On July 2, the ACLU won a significant victory in our challenge to the Trump administration’s arbitrary and illegal incarceration of nearly 1,000 asylum seekers who came to the U.S. fleeing persecution, torture, or death in their countries of origin. A federal judge has found that the government’s practice of locking up asylum seekers while they await rulings in their cases violates the Department of Homeland Security’s own official policy, which instructs that asylum seekers be released on humanitarian parole if they meet a series of strict requirements.
All of our plaintiffs came to the U.S. seeking refuge. They presented themselves to immigration officers, passed screenings, and were found to have credible asylum claims. Then the government locked them up in immigration jails across the country. Immigration and Customs Enforcement subsequently denied their applications for “humanitarian parole,” or release from detention, despite each asylum seeker presenting evidence that they are not flight risks or dangers to the community.

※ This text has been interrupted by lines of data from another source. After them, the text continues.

-- ==== Sys2Proof/Machine/Ops.lean ====
section
/-! DEFINITION. The named operations that the meanings share: running only when the reset input is released, writing circuit
records, timers, reports, the send queue and the LEVEL slot, recounting, hunt slot outcomes, replies. Entry to STARTING, the
block's counterpart of an exception entry, is in Machine/Start.lean. -/

namespace Sys2Proof.Machine

/-! ### Reset input -/

/-- While the reset input is asserted every state is held at its reset value (R174), so an event then changes nothing
(log entry 6). -/
def whenReleased (s : State) (f : State → State) : Host.Outcome State Fault Refusal :=
  .next (if s.inReset then s else f s)

/-! ### Circuit records -/

/-- Write a circuit record as it stands, its send code left as given. -/
def State.writeCircuit (s : State) (slot : Slot) (c : Circuit) : State :=
  s.setCircuits (s.circuits.set slot.val c slot.isLt)

/-- Write a circuit record with its send code taken from the sending table in the same event (R7, R8). -/
def State.putCircuit (s : State) (slot : Slot) (c : Circuit) : State :=
  s.writeCircuit slot { c with sendCode := s.sendingCode slot c }

/-- Write a span record. -/
def State.putSpan (s : State) (sp : SpanIx) (g : Span) : State :=
  s.setSpans (s.spans.set sp.val g sp.isLt)

/-! ### Timers (R9, R10, R29, R152) -/

/-- The value a circuit timer is started with: from the profile of the circuit's span, RESTART from the station settings
(R29). -/
def State.timerValue (s : State) (slot : Slot) (p : Purpose) : Nat :=
  let pr := s.profile slot
  match p with
  | .ack => pr.ack
  | .compel => pr.compel
  | .digit => pr.digit
  | .response => pr.response
  | .answer => pr.answer
  | .clearback => pr.clearback
  | .release => pr.release
  | .guardTime => pr.guardTime
  | .restart => s.settings.station.restartTime

/-- The circuit timer after a start with its configured value: on a FAILED span it is started paused, except RESTART (R152);
a CLEARBACK of 0 starts none (R43). -/
def State.startTimer (s : State) (slot : Slot) (p : Purpose) : Option CircuitTimer :=
  let t := s.timerValue slot p
  if p = .clearback ∧ t = 0 then none
  else some { purpose := p, remaining := t, paused := s.failed (spanOf slot) && p ≠ .restart }

/-- The circuit's timer of this purpose has expired and its expiry has not been taken; a paused timer does not expire
(R9, R10, log entry 2). -/
def Circuit.due (c : Circuit) (p : Purpose) : Bool :=
  c.timer = some { purpose := p, remaining := 0, paused := false }

/-- A timer with its paused flag as given (R10). -/
def pauseTimer (paused : Bool) (t : Option CircuitTimer) : Option CircuitTimer :=
  t.map fun u => { u with paused := paused }

/-- One tick boundary at a remaining count (R9). -/
def countDown (t : Option Nat) : Option Nat := t.map (· - 1)

/-! ### Reports (R168 to R171) -/

/-- A span report kind (Table 10-5). -/
def ReportKind.ofSpan (k : ReportKind) : Bool := k = .spanFailed || k = .spanRestored || k = .spanQuiesced

/-- A bus report kind (Table 10-5). -/
def ReportKind.ofBus (k : ReportKind) : Bool := k = .busStuck || k = .busRecovered

/-- A hunt outcome kind (R109). -/
def ReportKind.ofHunt (k : ReportKind) : Bool :=
  k = .huntGranted || k = .huntCongestion || k = .huntTimeout || k = .huntFailed || k = .huntCancelled

/-- The guaranteed kinds (Table 10-5). -/
def ReportKind.guaranteed (k : ReportKind) : Bool :=
  k.ofHunt || k.ofSpan || k.ofBus || k = .duplicateStation || k = .restartDone

/-- The two reports are entries of one owner, the same span or the bus (R170). -/
def Report.sameOwner (r q : Report) : Bool :=
  (r.kind.ofSpan && q.kind.ofSpan && r.span = q.span) || (r.kind.ofBus && q.kind.ofBus)

/-- A report of a kind with the stamp of the posting event (R168) and no field beyond it. Details that Table 12-4 gives no
meaning are 0 (R181). -/
def State.report (s : State) (k : ReportKind) : Report :=
  { kind := k, stamp := s.tick, detail1 := 0, detail2 := 0, circuit := none, reference := none, station := none, tag := 0,
    span := none, phase := none, category := none, digits := none, circuits := none, viewChanged := false }

/-- The report unit with another queue. -/
def State.setReportQueue (s : State) (q : List Report) : State := s.setReports { s.reports with queue := q }

/-- Hand a report to the report unit (R169, R170). `divert` is the circuit a divertible report names; a divertible report that
names none is STATION-PRESENT or STATION-ABSENT. -/
def State.post (s : State) (divert : Option Slot) (r : Report) : State :=
  if r.kind.guaranteed then
    if s.reports.queue.any r.sameOwner then
      s.setReportQueue (s.reports.queue.map fun q => if r.sameOwner q then r else q)
    else s.setReportQueue (s.reports.queue ++ [r])
  else if s.reports.queue.length < Config.divertAt then s.setReportQueue (s.reports.queue ++ [r])
  else
    match divert with
    | some slot => s.setReports { s.reports with resync := s.reports.resync ||| BitVec.twoPow 48 slot.val }
    | none => s.setReports { s.reports with viewChanged := true }

/-- A circuit report: it names its circuit and the phase and step afterwards (Table 10-4). -/
def State.circuitReport (s : State) (k : ReportKind) (slot : Slot) (c : Circuit) : Report :=
  { s.report k with circuit := some (s.circuitNumber slot), phase := some (c.phase, c.call.step) }

/-- Post a circuit report that carries nothing but the circuit, one detail and the phase afterwards. -/
def State.postCircuit (s : State) (k : ReportKind) (slot : Slot) (c : Circuit) (detail : Nat := 0) : State :=
  s.post (some slot) { s.circuitReport k slot c with detail1 := detail }

/-- Post or rewrite a span's report: the condition and quiesce state as they stand (R149). -/
def State.postSpan (s : State) (k : ReportKind) (sp : SpanIx) : State :=
  let g := s.span sp
  s.post none { s.report k with span := some sp, detail1 := g.condition.code, detail2 := g.quiesce.code }

/-- Post or rewrite the bus report: the bus state after the change (R170). -/
def State.postBus (s : State) (k : ReportKind) : State :=
  s.post none { s.report k with detail1 := s.bus.state.code }

/-! ### The station bus: handing frames over (R123, R113, R127) -/

/-- The bus state sends or keeps frames (R116, R123). -/
def BusState.carries (b : BusState) : Bool := b = .active || b = .fault

/-- Hand the outcome of a directed frame to the offer unit. The outcome of an EXHAUSTED or a WITHDRAW is not acted on
(R139, R141), so none is handed (log entry 23). -/
def State.handOutcome (s : State) (o : FrameOutcome) : State :=
  match o.frame.body with
  | .offer _ => s.setEvents { s.events with outcomes := s.events.outcomes ++ [o] }
  | .grant _ _ => s.setEvents { s.events with outcomes := s.events.outcomes ++ [o] }
  | .exhausted _ => s
  | .withdraw _ _ => s

/-- Hand a directed frame to the station bus controller (R123). -/
def State.sendFrame (s : State) (f : Directed) : State :=
  if s.bus.queue.length < Config.sendQueueLimit ∧ s.bus.state.carries = true then
    s.setBus { s.bus with queue := s.bus.queue ++ [{ frame := f, attempts := 0, sending := false, dropped := false }] }
  else s.handOutcome { delivered := false, frame := f }

/-- Write a LEVEL frame to the LEVEL slot; in MUTE (and in SILENT, where none is handed) it is discarded (R113, R126). -/
def State.writeLevel (s : State) : State :=
  if s.bus.state.carries then
    s.setBus { s.bus with levelSlot := some { level := s.hunt.level, free := s.hunt.free, phase := s.partPhase } }
  else s

/-! ### Recounting (R103, R104, R113) -/

/-- Recount F and L; a change of L hands a LEVEL frame in the same event. -/
def State.recount (s : State) : State :=
  let f := s.eligibleCount
  let l := levelFor s.settings.station f
  let t := s.setHunt { s.hunt with free := f, level := l }
  if l = s.hunt.level then t else t.writeLevel

/-- What the circuit engine tells the hunt unit of: a circuit that enters or leaves IDLE, and a change of its local block
reasons or its remote-blocked flag (R28). -/
def notifies (before after : Circuit) : Bool :=
  (before.phase = .idle) != (after.phase = .idle) || before.hostBlock != after.hostBlock
    || before.quiesceBlock != after.quiesceBlock || before.remoteBlocked != after.remoteBlocked

/-- A circuit is done for the completion of a quiesce: IDLE with the QUIESCE reason, or in LOCKOUT (R157). -/
def Circuit.quiesceDone (c : Circuit) : Bool := (c.phase = .idle && c.quiesceBlock) || c.phase = .lockout

/-- The completion test of a quiesce (R157). -/
def State.quiesceTest (s : State) (sp : SpanIx) : State :=
  if (s.span sp).quiesce = .quiescing ∧ (slotsOf sp).all (fun x => !s.equipped x || (s.circuit x).quiesceDone) = true then
    ((s.putSpan sp { s.span sp with quiesce := .quiesced }).postSpan .spanQuiesced sp).recount
  else s

/-- The event brought the circuit into IDLE or LOCKOUT (R157). -/
def entersRest (before after : Circuit) : Bool :=
  (after.phase = .idle && before.phase ≠ .idle) || (after.phase = .lockout && before.phase ≠ .lockout)

/-- The end of an event at a circuit whose record was `before`: the hunt unit's recount where it is notified (R28), then the
completion test where the circuit came into IDLE or LOCKOUT (R157, log entry 13). DESIGN CHOICE: one recount on the records as the
event leaves them; a passage through IDLE within the event makes none of its own (log entry 41). -/
def State.settle (s : State) (slot : Slot) (before : Circuit) : State :=
  let after := s.circuit slot
  let t := if notifies before after then s.recount else s
  if entersRest before after && s.equipped slot then t.quiesceTest (spanOf slot) else t

/-! ### Leaving the call phases (R27, R157) -/

/-- The record in IDLE: call fields at reset, no timer, and the QUIESCE reason taken on a span that is QUIESCING or QUIESCED
(R157). -/
def State.idleRecord (s : State) (slot : Slot) (c : Circuit) : Circuit :=
  { c with
    phase := .idle
    call := CallFields.reset
    timer := none
    quiesceBlock := c.quiesceBlock || (s.equipped slot && (s.span (spanOf slot)).quiesce ≠ .none) }

/-- The record in LOCKOUT: call fields at reset, no timer (R53). -/
def lockoutRecord (c : Circuit) : Circuit := { c with phase := .lockout, call := CallFields.reset, timer := none }

/-- The record in RESETTING: call fields at reset, RELEASE started (R54, R82). -/
def State.resettingRecord (s : State) (slot : Slot) (c : Circuit) : Circuit :=
  { c with phase := .resetting, call := CallFields.reset, timer := s.startTimer slot .release }

/-! ### Hunt slots (R98, R108, R109) -/

/-- A hunt slot. -/
def State.huntSlot (s : State) (ix : HuntIx) : HuntSlot := s.hunt.slots[ix]

/-- Write a hunt slot. -/
def State.putHuntSlot (s : State) (ix : HuntIx) (h : HuntSlot) : State :=
  s.setHunt { s.hunt with slots := s.hunt.slots.set ix.val h ix.isLt }

/-- The slot holds a live request of this reference: it is occupied and not ENDED (R98). -/
def HuntSlot.holds (h : HuntSlot) (r : Reference) : Bool :=
  h.reference = some r && (h.state = .waiting || h.state = .seizing || h.state = .offered)

/-- End a hunt slot with its one outcome report (R98, R109). A slot that no longer holds the request has had its outcome. -/
def State.endSlot (s : State) (ix : HuntIx) (r : Reference) (rep : Report) : State :=
  if (s.huntSlot ix).holds r then
    (s.putHuntSlot ix { s.huntSlot ix with state := .ended, circuit := none }).post none { rep with reference := some r }
  else s

/-- HUNT-CANCELLED with its reason and, where one is named, its circuit (R109). -/
def State.cancelledReport (s : State) (reason : Nat) (circuit : Option Slot) : Report :=
  { s.report .huntCancelled with detail1 := reason, circuit := circuit.map s.circuitNumber }

/-- A circuit in OUT-SEIZING drops its bound request: a LOCAL slot ends with HUNT-CANCELLED (R47, R54, R109); a FOREIGN request
is left to its origin's OFFER-TIME. -/
def State.dropBound (s : State) (slot : Slot) (reason : Nat) : State :=
  let c := s.circuit slot
  if c.phase = .outSeizing then
    match c.call.owner with
    | some (.ofHost ix r) => s.endSlot ix r (s.cancelledReport reason (some slot))
    | _ => s
  else s

/-! ### Clear-forward (R47, R71) -/

/-- The record in OUT-RELEASING: the step, the pending request and the bound request removed, RELEASE started; the other call
fields are kept (R47, R71). -/
def State.releasingRecord (s : State) (slot : Slot) (c : Circuit) : Circuit :=
  { c with
    phase := .outReleasing
    call := { c.call with step := none, bound := none, send := { c.call.send with request := none } }
    timer := s.startTimer slot .release }

/-- Clear-forward of an outgoing call. `reason` names the cause in HUNT-CANCELLED, which is posted only where a LOCAL request is
dropped in OUT-SEIZING. -/
def State.clearForward (s : State) (slot : Slot) (reason : Nat) : State :=
  (s.dropBound slot reason).putCircuit slot (s.releasingRecord slot (s.circuit slot))

/-- Post a report that carries OUT-RELEASING as the phase afterwards, then clear forward (R45, R61, R65, R69). -/
def State.failForward (s : State) (slot : Slot) (k : ReportKind) (detail : Nat) : State :=
  (s.postCircuit k slot (s.releasingRecord slot (s.circuit slot)) detail).clearForward slot cancelledByClearForward

/-! ### Stations and sets -/

/-- The ring size (R125). -/
def State.ring (s : State) : Nat := s.settings.station.ring

/-- A set of stations with one more member. -/
def addStation (v : StationSet) (st : Station) : StationSet := v ||| BitVec.twoPow 8 st.val

/-! ### Replies (R161, R164) -/

/-- Write the reply holder in the event that takes the order (R161). -/
def State.reply (s : State) (st : Status) (b : ReplyBody) : State :=
  s.setPort { reply := some { status := st, body := b }, replyStands := true }

/-- DONE with the phase and step the circuit holds now (R30, R164). -/
def State.replyPhase (s : State) (st : Status) (slot : Slot) : State :=
  let c := s.circuit slot
  s.reply st (.phaseStep c.phase c.call.step)

end Sys2Proof.Machine
end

Federal Judge James E. Boasberg found that by categorically denying our plaintiffs’ requests for release, ICE had failed to follow basic principles of government accountability:
This Opinion does no more than hold the Government accountable to its own policy, which recently has been honored more in the breach than the observance. Having extended the safeguards of the Parole Directive to asylum-seekers, ICE must now ensure that such protections are realized.
Our lawsuit names five ICE field offices that just five years ago were granting parole at rates of over 90 percent. Now the government’s own statistics show that these same field offices are denying parole at rates of over 90 percent, resulting in the mass detention of nearly a thousand asylum seekers across the country. The judge stated that the statistics were “irrefutable” and “troubling” evidence that detention in the five field offices “has become the default option.”
Federal agencies have the fundamental obligation to follow the rules they set forth for themselves. The court ordered ICE to give our class members a case-by-case review of their requests for release. Instead of just rejecting those requests out of hand, ICE must now follow its own policies and give each one a meaningful look.
It’s a potentially life-changing second chance for people like Ansly Damus, the lead plaintiff in our lawsuit. An ethics teacher from Haiti, Mr. Damus feared for his life after being brutally attacked and targeted by gangs after speaking out against corruption by a local official. He fled to the United States, where he presented himself to immigration officers and sought asylum.
An immigration judge has actually granted him asylum — not once, but twice — but the government appealed in both instances. He has not committed any crimes and has shown ICE that he had a safe place to live while his case gets resolved. Despite that, Mr. Damus has now been locked up in prison-like conditions for more than a year and a half.
The arbitrary and blanket imprisonment of people like Mr. Damus is just one facet of the Trump administration’s larger strategy of deterring people from seeking refuge in the United States. Other brutal tactics include separating thousands of children from parents who come to our borders fleeing violence, making plans to detain kids in tent cities, and zealously targeting parents for criminal prosecution over the misdemeanor offense of crossing the border between ports of entry. The president himself has taken to Twitter to attack the very principle of due process itself, saying that, “We cannot allow all of these people to invade our Country. When somebody comes in, we must immediately, with no Judges or Court Cases, bring them back from where they came.”
The president may very well believe that he can attack the constitutional rights of immigrants and criminalize asylum seekers in any manner he pleases, but he is mistaken. The courts will continue to hold him to account.
For as Judge Boasberg concluded, “To mandate that ICE provide these baseline procedures to those entering our country — individuals who have often fled violence and persecution to seek safety on our shores — is no great judicial leap.”